By Rex Mphisa

THE Government on Wednesday enacted a law that will compel, under an amendment to the Medical Services Act, all hospitals including private institutions, to handle all emergency cases.


The new law prominently introduces a binding emergency treatment obligation by all heath service peoviders, according to a post by Ndabaningi Mangwana, the Permanent Secretary in the Ministry of Information and Broadcasting Services.


“Private health institutions must now admit any patient with a life-threatening emergency for at least 48 hours to stabilise them before transfer, even if the patient cannot afford care. The Minister may also request private facilities to provide specialist services for public emergency patients during public crises,” Mangwana wrote on his X (formerly Twitter) Account.

“Cost-recovery agreements can be made with the State or patients. Heads of private institutions (or practitioners acting without authority) who refuse such emergency admission face fines up to level 8 or imprisonment up to one year,” he wrote explaining the new Act.

He said the provision effectively bars private facilities from turning away critical emergency cases based solely on inability to pay.

The new act will immediately bind even public institutions that have been treating patients on a “pay-first” basis.

It is however not clear how the new law will address the pharmaceuticals which are medicinal drugs or biological substances used to diagnose, treat, prevent, or alleviate diseases forming the basis of how such emergencies are handled.
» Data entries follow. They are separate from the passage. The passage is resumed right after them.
-- ==== Sys2Proof/WellFormed.lean ====
section
/-! DEFINITION. The checks on terms: legal capacities (spec/00_scope.md R8), a host access the bus takes
(spec/20_memory.md R73), and an assembler operand in range (spec/30_encoding.md R111). A decoded `Instr` needs no check: its
operands are typed by the fields that carry them, and every value of a used field has a meaning (R109). -/

namespace Sys2Proof

/-- R8's constraints on the capacities. Its constraint on Num, "a model of rule R13", holds by type of every Num that `num` can
name (`LegalNum`, `numType_legal`), and its constraint on dec32 holds by the definition of `Machine.dec32`. -/
def Params.wellFormed (p : Params) : Bool :=
  decide (1 ≤ p.sampleCap ∧ p.sampleCap ≤ 2 ^ 18) && decide (1 ≤ p.bitCap ∧ p.bitCap ≤ 65536) &&
    decide (1 ≤ p.logoCap ∧ p.logoCap ≤ 2 ^ 22) && decide (41 ≤ p.tapCap ∧ p.tapCap ≤ 2 ^ 18)

/-- R73: the one size and alignment the bus takes. Anything else is rejected (R74). -/
def accessWellFormed (addr : BitVec 24) (size : Nat) : Bool :=
  decide (size = 4) && decide (addr.toNat % 4 = 0)

/-- A move of the host that the bus does not reject for its size or alignment. -/
def Turn.wellFormed : Turn → Bool
  | .read a n => accessWellFormed a n
  | .write a n _ => accessWellFormed a n
  | .engine => true
  | .wait => true
  | .powerOn => true

/-- R111: an immediate is an integer 0 to 65535. -/
def AsmOperand.wellFormed : AsmOperand → Bool
  | .imm n => decide (n ≤ 65535)
  | .name _ => true

/-- R111: every immediate of the line is in range. -/
def AsmLine.wellFormed (c : AsmLine) : Bool :=
  c.operands.all AsmOperand.wellFormed

end Sys2Proof
end

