theorem numMag_lt (x : Num64) : numMag x < 2 ^ 63 := by
  rw [numMag, signWeight64_eq]
  exact Nat.mod_lt _ (by decide)

/-- A Num is its sign and its magnitude. -/
theorem numOf_sign_mag (x : Num64) : numOf (numNeg x) (numMag x) = x := by
  have hx := x.bits.isLt
  have h : (numOf (numNeg x) (numMag x)).bits.toNat = x.bits.toNat := by
    rw [numOf_toNat _ _ (numMag_lt x), numNeg, numMag, signWeight64_eq]
    by_cases hs : 2 ^ 63 ≤ x.bits.toNat
    · simp only [hs, decide_true, if_true]; omega
    · simp only [hs, decide_false, Bool.false_eq_true, if_false]; omega
  cases x
  simp only [numOf] at h ⊢
  exact congrArg Num64.mk (BitVec.eq_of_toNat_eq h)

/-- A finite Num is neither NaN nor infinite. -/
theorem numFinite_iff (x : Num64) : numFinite x = true ↔ numIsNaN x = false ∧ numIsInf x = false := by
  simp only [numFinite, numIsNaN, numIsInf, decide_eq_true_eq, decide_eq_false_iff_not]
  omega

theorem numFinite_numOf (neg : Bool) (mag : Nat) (h : mag < 2047 * 2 ^ 52) : numFinite (numOf neg mag) = true := by
  rw [numFinite, numMag_numOf neg mag (by omega), infPattern64_eq]
  simpa using h

theorem numUnits_numOf (neg : Bool) (mag : Nat) (h : mag < 2 ^ 63) :
    numUnits (numOf neg mag) = unitsOf binary64 mag := by
  rw [numUnits, numMag_numOf neg mag h]

theorem numInt_natAbs (x : Num64) : (numInt x).natAbs = numUnits x := by
  rw [numInt]; split <;> simp

/-! ### The size of a magnitude -/

/-- A magnitude up to the start of exponent field `e` is at most `2 ^ (51 + e)` units. -/
theorem unitsOf_le (mag e : Nat) (he : 1 ≤ e) (h : mag ≤ e * 2 ^ 52) : unitsOf binary64 mag ≤ 2 ^ (51 + e) := by
  have hf : mag % 2 ^ 52 < 2 ^ 52 := Nat.mod_lt _ (by decide)
  have hdm := Nat.div_add_mod mag (2 ^ 52)
  show (if mag / 2 ^ 52 = 0 then mag % 2 ^ 52 else (2 ^ 52 + mag % 2 ^ 52) * 2 ^ (mag / 2 ^ 52 - 1)) ≤ _
  split
  · calc mag % 2 ^ 52 ≤ 2 ^ 52 := Nat.le_of_lt hf
      _ ≤ 2 ^ (51 + e) := Nat.pow_le_pow_right (by decide) (by omega)
  · by_cases hlt : mag / 2 ^ 52 < e
    · calc (2 ^ 52 + mag % 2 ^ 52) * 2 ^ (mag / 2 ^ 52 - 1)
          ≤ 2 ^ 53 * 2 ^ (e - 2) := Nat.mul_le_mul (by omega) (Nat.pow_le_pow_right (by decide) (by omega))
        _ = 2 ^ (51 + e) := by rw [← Nat.pow_add]; congr 1; omega
    · have h1 : mag / 2 ^ 52 = e := by omega
      have h2 : mag % 2 ^ 52 = 0 := by omega
      rw [h1, h2, Nat.add_zero, ← Nat.pow_add]
      exact Nat.le_of_eq (congrArg _ (by omega))

/-- A rounded magnitude below `2 ^ n` units lies at or below the start of exponent field `n − 51`. -/
theorem roundUnits_le (num den n : Nat) (hn : 53 ≤ n) (h : num < den * 2 ^ n) :
    roundUnits binary64 num den ≤ (n - 51) * 2 ^ 52 := by
  have hden : 0 < den := Nat.pos_of_ne_zero fun h0 => by simp [h0] at h
  have hv : num / den < 2 ^ n := Nat.div_lt_of_lt_mul h
  show min ((Nat.log2 (num / den) - 52) * 2 ^ 52 + _) (infPattern binary64) ≤ _
  refine Nat.le_trans (Nat.min_le_left _ _) ?_
  generalize hq : Nat.log2 (num / den) - 52 = q
  have hlog : num / den ≠ 0 → Nat.log2 (num / den) < n := fun hne => (Nat.log2_lt hne).2 hv
  have hqn : q ≤ n - 53 := by
    by_cases hne : num / den = 0
    · rw [hne, Nat.log2_zero] at hq; omega
    · have := hlog hne; omega
  have hk : num / (den * 2 ^ q) < 2 ^ 53 := by
    rw [← Nat.div_div_eq_div_mul]
    refine Nat.div_lt_of_lt_mul ?_
    rw [← Nat.pow_add]
    by_cases hne : num / den = 0
    · rw [hne]; exact Nat.pow_pos (by decide)
    · exact Nat.lt_of_lt_of_le Nat.lt_log2_self (Nat.pow_le_pow_right (by decide) (by omega))
  calc _ ≤ q * 2 ^ 52 + 2 ^ 53 := by
        refine Nat.add_le_add_left ?_ _
        have hk' : num / (den * 2 ^ (Nat.log2 (num / den) - binary64.fracBits)) < 2 ^ 53 := by
          rw [show Nat.log2 (num / den) - binary64.fracBits = q from hq]; exact hk
        split
        · exact hk'
        · exact Nat.le_of_lt hk'
    _ ≤ (n - 51) * 2 ^ 52 := by omega

/-- A Num made by rounding something below `2 ^ n` units: finite, and at most `2 ^ n` units. -/
theorem numOf_round (neg : Bool) (num den n : Nat) (hn : 53 ≤ n) (hn' : n ≤ 2000) (h : num < den * 2 ^ n) :
    numFinite (numOf neg (roundUnits binary64 num den)) = true ∧
      numUnits (numOf neg (roundUnits binary64 num den)) ≤ 2 ^ n := by
  have hr := roundUnits_le num den n hn h
  have hlt : roundUnits binary64 num den < 2047 * 2 ^ 52 := by omega
  refine ⟨numFinite_numOf _ _ hlt, ?_⟩
  rw [numUnits_numOf _ _ (by omega)]
  refine Nat.le_trans (unitsOf_le _ (n - 51) (by omega) hr) (Nat.pow_le_pow_right (by decide) (by omega))

theorem numOf_zero_finite (neg : Bool) : numFinite (numOf neg 0) = true := numFinite_numOf neg 0 (by decide)

theorem numOf_zero_units (neg : Bool) : numUnits (numOf neg 0) = 0 := by
  rw [numUnits_numOf neg 0 (by decide)]; rfl

/-! ### Sums and products of bounded values -/

/-- The sum of two finite values of fewer than `2 ^ n` units is finite and has at most `2 ^ (n + 1)`. -/
theorem numAdd_bound (x y : Num64) (n : Nat) (hn : 52 ≤ n) (hn' : n ≤ 1900) (hx : numFinite x = true)
    (hy : numFinite y = true) (hux : numUnits x < 2 ^ n) (huy : numUnits y < 2 ^ n) :
    numFinite (numAdd x y) = true ∧ numUnits (numAdd x y) ≤ 2 ^ (n + 1) := by
  obtain ⟨hxn, hxi⟩ := (numFinite_iff x).1 hx
  obtain ⟨hyn, hyi⟩ := (numFinite_iff y).1 hy
  simp only [numAdd, hxn, hxi, hyn, hyi, Bool.or_self, Bool.false_eq_true, if_false]
  split
  · exact ⟨numOf_zero_finite _, by rw [numOf_zero_units]; exact Nat.zero_le _⟩
  · refine numOf_round _ _ 1 (n + 1) (by omega) (by omega) ?_
    have h1 := numInt_natAbs x
    have h2 := numInt_natAbs y
    have h3 := Int.natAbs_add_le (numInt x) (numInt y)
    rw [Nat.pow_succ]
    omega

/-- The opposite of a value has its size. -/
theorem numNegate_finite (x : Num64) : numFinite (numNegate x) = numFinite x := by
  rw [numFinite, numFinite, numNegate, numMag_numOf _ _ (numMag_lt x)]

theorem numNegate_units (x : Num64) : numUnits (numNegate x) = numUnits x := by
  rw [numUnits, numUnits, numNegate, numMag_numOf _ _ (numMag_lt x)]

theorem numSub_bound (x y : Num64) (n : Nat) (hn : 52 ≤ n) (hn' : n ≤ 1900) (hx : numFinite x = true)
    (hy : numFinite y = true) (hux : numUnits x < 2 ^ n) (huy : numUnits y < 2 ^ n) :
    numFinite (numSub x y) = true ∧ numUnits (numSub x y) ≤ 2 ^ (n + 1) :=
  numAdd_bound x _ n hn hn' hx (by rw [numNegate_finite]; exact hy) hux (by rw [numNegate_units]; exact huy)

/-- The product of a finite value of fewer than `2 ^ n` units and one of magnitude at most 1 is finite and has at most `2 ^ n`
units. -/
theorem numMul_bound (x y : Num64) (n : Nat) (hn : 53 ≤ n) (hn' : n ≤ 2000) (hx : numFinite x = true)
    (hy : numFinite y = true) (hux : numUnits x < 2 ^ n) (huy : numUnits y ≤ unitScale) :
    numFinite (numMul x y) = true ∧ numUnits (numMul x y) ≤ 2 ^ n := by
  obtain ⟨hxn, hxi⟩ := (numFinite_iff x).1 hx
  obtain ⟨hyn, hyi⟩ := (numFinite_iff y).1 hy
  simp only [numMul, hxn, hxi, hyn, hyi, Bool.or_self, Bool.false_eq_true, if_false]
  refine numOf_round _ _ unitScale n hn hn' ?_
  have hs : 0 < unitScale := unitScale_pos
  calc numUnits x * numUnits y ≤ numUnits x * unitScale := Nat.mul_le_mul_left _ huy
    _ < 2 ^ n * unitScale := Nat.mul_lt_mul_of_pos_right hux hs
    _ = unitScale * 2 ^ n := Nat.mul_comm _ _

/-- A product with a zero is a zero. -/
theorem numMul_zero (x y : Num64) (hx : numFinite x = true) (hy : numFinite y = true)
    (h : numUnits x = 0 ∨ numUnits y = 0) : ∃ neg, numMul x y = numOf neg 0 := by
  obtain ⟨hxn, hxi⟩ := (numFinite_iff x).1 hx
  obtain ⟨hyn, hyi⟩ := (numFinite_iff y).1 hy
  have h0 : numUnits x * numUnits y = 0 := Nat.mul_eq_zero.2 h
  have hz : roundUnits binary64 0 unitScale = 0 := by
    simp [roundUnits]
  refine ⟨numNeg x != numNeg y, ?_⟩
  simp only [numMul, hxn, hxi, hyn, hyi, Bool.or_self, Bool.false_eq_true, if_false, h0, hz]

/-! ### Sine and cosine -/

theorem num_one_units : numUnits (num 1) = unitScale := by decide +kernel

theorem num_neg_one_units : numUnits (num (-1)) = unitScale := by decide +kernel

theorem num_zero_eq : num 0 = numOf false 0 := by decide +kernel

theorem num_one_facts : numFinite (num 1) = true ∧ numNeg (num 1) = false := by decide +kernel

theorem num_neg_one_facts : numFinite (num (-1)) = true ∧ numNeg (num (-1)) = true := by decide +kernel

/-- A free value in its imposed range: finite, and of magnitude at most 1. -/
theorem limitUnit_bound (v : Num64) : numFinite (limitUnit v) = true ∧ numUnits (limitUnit v) ≤ unitScale := by
  rw [limitUnit]
  split
  · rw [num_zero_eq]
    exact ⟨numOf_zero_finite _, by rw [numOf_zero_units]; exact Nat.zero_le _⟩
  · rename_i hnan
    split
    · exact ⟨num_neg_one_facts.1, Nat.le_of_eq num_neg_one_units⟩
    · rename_i hlo
      split
      · exact ⟨num_one_facts.1, Nat.le_of_eq num_one_units⟩
      · rename_i hhi
        have h1 := (numFinite_iff _).1 num_one_facts.1
        have h2 := (numFinite_iff _).1 num_neg_one_facts.1
        have hlo' : ¬numInt v < numInt (num (-1)) := by simpa [numLt, hnan, h2.1] using hlo
        have hhi' : ¬numInt (num 1) < numInt v := by simpa [numLt, hnan, h1.1] using hhi
        have e1 : numInt (num 1) = unitScale := by rw [numInt, num_one_facts.2, num_one_units, if_neg Bool.false_ne_true]
        have e2 : numInt (num (-1)) = -(unitScale : Int) := by rw [numInt, num_neg_one_facts.2, num_neg_one_units, if_pos rfl]
        have hu : numUnits v ≤ unitScale := by
          have := numInt_natAbs v
          rw [e1] at hhi'
          rw [e2] at hlo'
          omega
        refine ⟨?_, hu⟩
        by_contra hfin
        have hmag : infPattern binary64 ≤ numMag v := by
          simpa [numFinite] using hfin
        have hmag' : ¬infPattern binary64 < numMag v := by simpa [numIsNaN] using hnan
        have hinf : numMag v = infPattern binary64 := by omega
        have hbig : unitScale < unitsOf binary64 (infPattern binary64) := by decide +kernel
        rw [numUnits, hinf] at hu
        omega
While treatment expertise is human-based and can be provided, pharmaceuticals are often the hurdle in both public and privwte medical institutions where these are bought privately.

Medicines and drugs form foundations of modern healthcare, encompassing a wide range of products including prescription medications, over-the-counter (OTC) drugs, vaccines, and topical ointments.

Although it is generally believed drugs disappear from Zimbabwe’s public hospitals and pharmacies due to underfunding and foreign currency shortages, internal pilferage has been a major factor with the public disadvantaged by Government pharmacists.

Most pharmacies are run by Government employees accused of pilferage of drugs from their employer.


There is however a general belief that chronic budget constraints prevent the state supplier, NatPharm, from maintaining sufficient stock, forcing desperate patients to seek care at unregulated private pharmacies and the black market.